Verify the identity: $\tan^{-1} x +\tan^{-1} (1/x) = \pi /2$

trigonometry

Verify the identity: $\tan^{-1} x + \tan^{-1} (1/x) = \frac\pi 2, x > 0$

$$\alpha= \tan^{-1} x$$

$$\beta = \tan^{-1} (1/x)$$

$$\tan \alpha = x$$

$$\tan \beta = 1/x$$

$$\tan^{-1}[\tan(\alpha + \beta)]$$

$$\tan^{-1}\left [{\tan\alpha + \tan\beta\over 1 - \tan\alpha \tan\beta} \right]$$

$$\tan^{-1}\left[ {x + 1/x\over 1- x/x }\right]$$

$$\tan^{-1}\left[{x + (1/x)\over 0} \right]$$

I can't find out what I'm doing wrong..

Solution 1:

Hint: When you want to prove that something smooth is constant, use derivatives.

details: if $f(x) = \arctan x + \arctan\frac 1x$ then $$ f'(x) = \frac 1{1+x^2} + \frac 1{1+\left(\frac 1x\right)^2}\times \left(-\frac{1}{x^2}\right) =0 $$ then $f(x) = f(1) = 2\arctan 1 = \frac\pi 2$ on the interval $\{x>0\}$.

The problem of your method is that the formula you are using is true only when $$ \alpha , \beta, \alpha + \beta \neq \frac\pi 2 \mod \pi $$

Solution 2:

An easy, mostly graphical proof: $\tan\alpha=x$, $\tan\beta=\frac1x$, and $\alpha+\beta=\frac\pi2$.

Triangle

The reason you get a division by zero in the argument of arctan is that $\displaystyle\lim_{\varphi\to\frac\pi2}\tan\varphi=\pm\infty\approx\tfrac10$. So, in very informal notation, you could say that $\tan^{-1}(\infty)=\tfrac\pi2$, and that your calculation in a way make sense.

Solution 3:

You're basically trying to compute $\tan(\pi/2)$, which doesn't exist.

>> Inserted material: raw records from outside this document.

-- ==== Sys2Proof/Laws/Coherence.lean ====
section
/-! SUPPORT. Memory is the one order of its publications (R218, R219): what each shared operation on a state keeps of that. Reading and writing state, publications, and the scheduler. -/
namespace Sys2Proof.Machine

/-- The outcome leaves memory the one order of its publications. -/
inductive CohOut : Out → Prop
  | mk {s : State} (h : Coherent s) : CohOut (.next s)
theorem next_coh {s : State} (h : Coherent s) : CohOut (.next s) := .mk h
theorem pair_coh {α : Type} {p : State × α} {s : State} {x : α} (h : Coherent p.1) (e : p = (s, x)) : Coherent s := by
  rw [e] at h; exact h
theorem foldl_coh {α : Type} {f : State → α → State} {l : List α} {s : State} (hf : ∀ s x, Coherent s → Coherent (f s x)) (h : Coherent s) :
    Coherent (l.foldl f s) := by
  induction l generalizing s with
  | nil => exact h
  | cons x l ih => exact ih (hf s x h)
/-- A change of other fields. -/
theorem lit_coh {s t : State} (h : Coherent s) (m : t.mem = s.mem) (p : t.pubs = s.pubs) : Coherent t := by
  unfold Coherent at h ⊢; rw [m, p]; exact h
theorem id_coh {s : State} (h : Coherent s) : Coherent (id s) := h
theorem replay_wf (l : List Pub) : (replay l).wf = true := by
  have : ∀ (l : List Pub) (m : Mem), m.wf = true → (l.foldl (fun m p => m.wrPairs p.writes) m).wf = true := by
    intro l
    induction l with
    | nil => exact fun _ h => h
    | cons p l ih => exact fun m h => ih _ (wf_wrPairs _ _ h)
  exact this l [] rfl
/-- Such a memory is in its canonical form, the memory at reset among them. -/
theorem coherent_wf {s : State} (h : Coherent s) : s.mem.wf = true := by rw [h]; exact replay_wf _
theorem reset_coh : Coherent State.reset := rfl
theorem reset_wf : State.reset.mem.wf = true := coherent_wf reset_coh
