-- ==== Sys2Proof/Laws/PerInstr.lean ====
section
/-! SUPPORT. The round trip of the encoder and the decoder, one lemma for each constructor of Instr: the word of a well-formed
instruction decodes, in the slot class of the instruction, to that instruction with every operand (R38 to R52). -/
namespace Sys2Proof.Laws

/-- The word of a well-formed instruction decodes to it; an event has no word, and nothing is said of it. -/
def RoundTrip.Statement (i : Instr) : Prop :=
  i.wf = true → match slotOf i, encode i with
    | some k, some w => decodeClass k w = some i
    | _, _ => True
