-- ==== Sys2Proof/Laws/Rewalks.lean ====
section
/-! SUPPORT. Lanes that walk again write no memory but the entries of page requests at host nodes: what they may change is the core's
lists of operations, its own view and the page requests (R199, R200, R209, R294). -/
namespace Sys2Proof.Machine

/-- Two states agree on the open bundle and the mode of a core, and on memory and the publications but for entries of page requests. -/
def Walked (c : CoreId) (s t : State) : Prop :=
  (∃ more, t.mem = s.mem.after more ∧ t.pubs = s.pubs ++ more ∧ ∀ p ∈ more, ∀ w ∈ p.writes, locNode 0 0 ≤ w.1) ∧ t.iss = s.iss ∧
    (cr t c).h = (cr s c).h

theorem WalksOnly.walked {s t : State} (h : WalksOnly s t) (c : CoreId) : Walked c s t := by
  refine ⟨?_, h.iss, by rw [h.cr]⟩
  obtain ⟨m, h1, h2, _⟩ := h
  exact ⟨m, by rw [h1], by rw [h1], h2⟩
theorem Walked.refl (c : CoreId) (s : State) : Walked c s s := (WalksOnly.refl s).walked c
theorem Walked.trans {c : CoreId} {s t u : State} (h : Walked c s t) (g : Walked c t u) : Walked c s u := by
  obtain ⟨⟨m, a1, a2, a3⟩, a4, a5⟩ := h
  obtain ⟨⟨n, b1, b2, b3⟩, b4, b5⟩ := g
  refine ⟨⟨m ++ n, ?_, ?_, fun p hp => ?_⟩, b4.trans a4, b5.trans a5⟩
  · rw [b1, a1, Mem.after_append]
  · rw [b2, a2, List.append_assoc]
  · rcases List.mem_append.1 hp with hp | hp
    · exact a3 p hp
    · exact b3 p hp
/-- A change of the core that keeps its mode. -/
theorem Walked.modCr (c : CoreId) (s : State) (f : Core → Core) (h : (f (cr s c)).h = (cr s c).h) : Walked c s (modCr s c f) :=
  ⟨⟨[], by rw [Mem.after_nil]; rfl, by rw [List.append_nil]; rfl, by simp⟩, rfl, by rw [cr_modCr_same]; exact h⟩

theorem failLane_walked (c : CoreId) (t : TrapInfo) (s : State) : Walked c s (failLane c t s) := Walked.modCr c s _ rfl
theorem pageMiss_walked (s : State) (c : CoreId) (p : PartId) (ipa va : Nat) (tbl : Bool) (level : Nat) (wr : Bool) :
    Walked c s (pageMiss s c p ipa va tbl level wr).1 := (pageMiss_walks s c p ipa va tbl level wr).walked c

theorem captureLane_walked (c : CoreId) (n : Nat) (l : Lane) (s : State) : Walked c s (captureLane c n l s).1 := by
  obtain ⟨u, f, w, e, _⟩ := captureLane_law c n l s
  rw [e]
  exact (w.walked c).trans (Walked.modCr c u _ rfl)

theorem captureLanes_walked (c : CoreId) (n : Nat) (ls : List Lane) (s : State) : Walked c s (captureLanes c n ls s).1 := by
  induction ls generalizing s with
  | nil => exact .refl c s
  | cons l r ih => exact (captureLane_walked c n l s).trans (ih _)

theorem performStores_walked (c : CoreId) (n : Nat) (ls : List Lane) (s : State) : Walked c s (performStores c n ls s).1 := by
  obtain ⟨u, _, _, _, w, e⟩ := performStores_law c n ls s
  rw [e]
  exact (w.walked c).trans (Walked.modCr c u _ rfl)

theorem rewalkLane_walked (c : CoreId) (p : PartId) (wr : Bool) (w : Option Want) (l : Lane) (s : State) :
    Walked c s (rewalkLane c p wr w l s).1 := by
  unfold rewalkLane
  dsimp only
  split
  · split
    · exact failLane_walked _ _ _
    · exact .refl c s
  · exact pageMiss_walked _ _ _ _ _ _ _ _
  · exact failLane_walked _ _ _
  · exact failLane_walked _ _ _

theorem rewalkLanes_walked (c : CoreId) (p : PartId) (wr : Bool) (w : Option Want) (pick : LaneSt → Bool) (ls : List Lane) (s : State) :
    Walked c s (rewalkLanes c p wr w pick ls s).1 := by
  induction ls generalizing s with
  | nil => exact .refl c s
  | cons l r ih =>
    unfold rewalkLanes
    dsimp only
    refine Walked.trans ?_ (ih _)
    split
    · exact rewalkLane_walked _ _ _ _ _ _
    · exact .refl c s

theorem rewalkPends_walked (c : CoreId) (p : PartId) (n : Nat) (pick : LaneSt → Bool) (qs : List Pend) (s : State) :
    Walked c s (rewalkPends c p n pick qs s).1 := by
  induction qs generalizing s with
  | nil => exact .refl c s
  | cons q r ih =>
    unfold rewalkPends
    dsimp only
    refine Walked.trans ?_ (ih _)
    split
    · split
      · exact (rewalkLanes_walked _ _ _ _ _ _ _).trans (captureLanes_walked _ _ _ _)
      · exact rewalkLanes_walked _ _ _ _ _ _ _
    · exact .refl c s

theorem rewalkPosts_walked (c : CoreId) (p : PartId) (n : Nat) (pick : LaneSt → Bool) (os : List Post) (s : State) :
    Walked c s (rewalkPosts c p n pick os s).1 := by
  induction os generalizing s with
  | nil => exact .refl c s
  | cons o r ih =>
    unfold rewalkPosts
    dsimp only
    refine Walked.trans ?_ (ih _)
    have h : Walked c s (if o.seq = n then rewalkLanes c p true o.kind.want pick o.lanes s else (s, o.lanes)).1 := by
      split
      · exact rewalkLanes_walked _ _ _ _ _ _ _
      · exact .refl c s
    split
    · exact h.trans (performStores_walked _ _ _ _)
    · exact h

theorem rewalkSeq_walked (c : CoreId) (p : PartId) (pick : LaneSt → Bool) (s : State) (n : Nat) : Walked c s (rewalkSeq c p pick s n) := by
  unfold rewalkSeq
  dsimp only
  have hv : Walked c s (modCr (rewalkPends c p n pick (cr s c).pend s).1 c
      (fun k => { k with pend := (rewalkPends c p n pick (cr s c).pend s).2 })) :=
    (rewalkPends_walked c p n pick _ s).trans (Walked.modCr c _ _ rfl)
  generalize modCr (rewalkPends c p n pick (cr s c).pend s).1 c
      (fun k => { k with pend := (rewalkPends c p n pick (cr s c).pend s).2 }) = v at hv
  exact (hv.trans (rewalkPosts_walked c p n pick (cr v c).posts v)).trans (Walked.modCr c _ _ rfl)

theorem rewalkCore_walked (c : CoreId) (p : PartId) (pick : LaneSt → Bool) (s : State) : Walked c s (rewalkCore c p pick s) := by
  have h : ∀ (ns : List Nat) (s : State), Walked c s (ns.foldl (rewalkSeq c p pick) s) := by
    intro ns
    induction ns with
    | nil => exact fun s => .refl c s
    | cons n r ih => exact fun s => (rewalkSeq_walked c p pick s n).trans (ih _)
  exact h _ _

/-- The failed lanes of a core walk again without a write to memory. -/
theorem rewalkFailed_walked (c : CoreId) (s : State) : Walked c s (rewalkFailed c s) := by
  unfold rewalkFailed
  split
  · exact rewalkCore_walked _ _ _ _
  · exact .refl c s

/-- A core with no operation in flight walks nothing again. -/
theorem rewalkFailed_none (c : CoreId) (s : State) (hp : (cr s c).pend = []) (ho : (cr s c).posts = []) : rewalkFailed c s = s := by
  unfold rewalkFailed
  split
  · unfold rewalkCore opSeqs; rw [hp, ho]; rfl
  · rfl

end Sys2Proof.Machine
end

If you set $\beta=\arctan(1/x)$, then $\tan\beta=1/x$, that is $$ x=\cot\beta=\tan\left(\frac{\pi}{2}-\beta\right) $$ Therefore $$ \arctan x=\arctan\tan\left(\frac{\pi}{2}-\beta\right)=\frac{\pi}{2}-\beta $$ by the hypothesis that $x>0$, so that $0<\arctan(1/x)<\pi/2$.